_Work instruction_
From the listing below, extract every line in which the word "rwPresent" appears.

Start of Task material

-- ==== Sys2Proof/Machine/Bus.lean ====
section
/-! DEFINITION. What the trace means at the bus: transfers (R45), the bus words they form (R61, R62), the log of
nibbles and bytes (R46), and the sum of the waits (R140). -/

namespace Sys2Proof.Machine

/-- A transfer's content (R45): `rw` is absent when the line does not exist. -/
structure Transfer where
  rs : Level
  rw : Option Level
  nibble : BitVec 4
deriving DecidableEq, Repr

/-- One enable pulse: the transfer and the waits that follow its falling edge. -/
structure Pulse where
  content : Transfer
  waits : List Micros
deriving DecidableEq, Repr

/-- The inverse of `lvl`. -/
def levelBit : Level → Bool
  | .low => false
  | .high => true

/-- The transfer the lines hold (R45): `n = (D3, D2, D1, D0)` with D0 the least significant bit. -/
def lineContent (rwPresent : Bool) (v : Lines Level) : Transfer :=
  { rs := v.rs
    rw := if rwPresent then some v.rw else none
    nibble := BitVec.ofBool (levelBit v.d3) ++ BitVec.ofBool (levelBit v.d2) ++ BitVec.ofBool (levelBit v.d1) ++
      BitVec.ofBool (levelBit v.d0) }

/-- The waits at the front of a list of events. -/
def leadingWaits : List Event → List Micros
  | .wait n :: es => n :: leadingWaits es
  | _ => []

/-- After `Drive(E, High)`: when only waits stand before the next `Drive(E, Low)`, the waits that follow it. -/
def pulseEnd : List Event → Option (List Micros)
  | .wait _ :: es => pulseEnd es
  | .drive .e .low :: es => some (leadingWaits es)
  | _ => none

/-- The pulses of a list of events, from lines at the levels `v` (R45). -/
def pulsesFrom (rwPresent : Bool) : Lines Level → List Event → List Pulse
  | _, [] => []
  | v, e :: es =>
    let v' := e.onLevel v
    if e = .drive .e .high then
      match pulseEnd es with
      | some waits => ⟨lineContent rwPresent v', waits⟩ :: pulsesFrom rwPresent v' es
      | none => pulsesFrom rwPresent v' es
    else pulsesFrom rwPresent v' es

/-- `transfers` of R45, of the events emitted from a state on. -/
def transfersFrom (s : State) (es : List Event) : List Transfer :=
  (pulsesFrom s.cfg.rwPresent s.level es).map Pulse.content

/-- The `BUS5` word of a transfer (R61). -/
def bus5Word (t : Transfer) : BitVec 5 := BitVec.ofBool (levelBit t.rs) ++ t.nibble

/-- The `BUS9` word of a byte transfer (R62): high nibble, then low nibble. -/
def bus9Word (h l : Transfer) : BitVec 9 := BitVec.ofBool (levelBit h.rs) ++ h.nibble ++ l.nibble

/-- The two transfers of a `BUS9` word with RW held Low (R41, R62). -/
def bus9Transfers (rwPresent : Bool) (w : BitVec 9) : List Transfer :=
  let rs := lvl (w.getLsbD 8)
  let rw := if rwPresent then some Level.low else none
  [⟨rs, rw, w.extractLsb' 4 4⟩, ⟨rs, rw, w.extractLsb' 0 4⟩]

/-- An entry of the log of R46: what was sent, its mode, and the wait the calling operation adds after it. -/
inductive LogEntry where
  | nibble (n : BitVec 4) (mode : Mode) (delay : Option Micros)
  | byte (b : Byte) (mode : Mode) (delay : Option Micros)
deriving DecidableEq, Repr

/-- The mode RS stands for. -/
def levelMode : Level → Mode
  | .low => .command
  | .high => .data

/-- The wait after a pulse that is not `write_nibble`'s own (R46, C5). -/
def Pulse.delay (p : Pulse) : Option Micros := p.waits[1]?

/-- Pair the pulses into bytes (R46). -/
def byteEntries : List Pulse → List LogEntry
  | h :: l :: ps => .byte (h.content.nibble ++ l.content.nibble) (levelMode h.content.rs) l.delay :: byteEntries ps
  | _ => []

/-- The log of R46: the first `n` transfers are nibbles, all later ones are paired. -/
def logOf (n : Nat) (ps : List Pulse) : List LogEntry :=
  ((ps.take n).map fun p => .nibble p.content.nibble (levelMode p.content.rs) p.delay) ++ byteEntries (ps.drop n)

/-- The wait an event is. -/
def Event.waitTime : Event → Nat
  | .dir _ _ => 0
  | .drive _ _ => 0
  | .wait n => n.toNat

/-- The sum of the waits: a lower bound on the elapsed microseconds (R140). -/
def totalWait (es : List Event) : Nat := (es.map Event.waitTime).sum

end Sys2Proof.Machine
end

End of Task material

_Solution below_
def lineContent (rwPresent : Bool) (v : Lines Level) : Transfer :=
    rw := if rwPresent then some v.rw else none
def pulsesFrom (rwPresent : Bool) : Lines Level → List Event → List Pulse
      | some waits => ⟨lineContent rwPresent v', waits⟩ :: pulsesFrom rwPresent v' es
      | none => pulsesFrom rwPresent v' es
    else pulsesFrom rwPresent v' es
  (pulsesFrom s.cfg.rwPresent s.level es).map Pulse.content
def bus9Transfers (rwPresent : Bool) (w : BitVec 9) : List Transfer :=
  let rw := if rwPresent then some Level.low else none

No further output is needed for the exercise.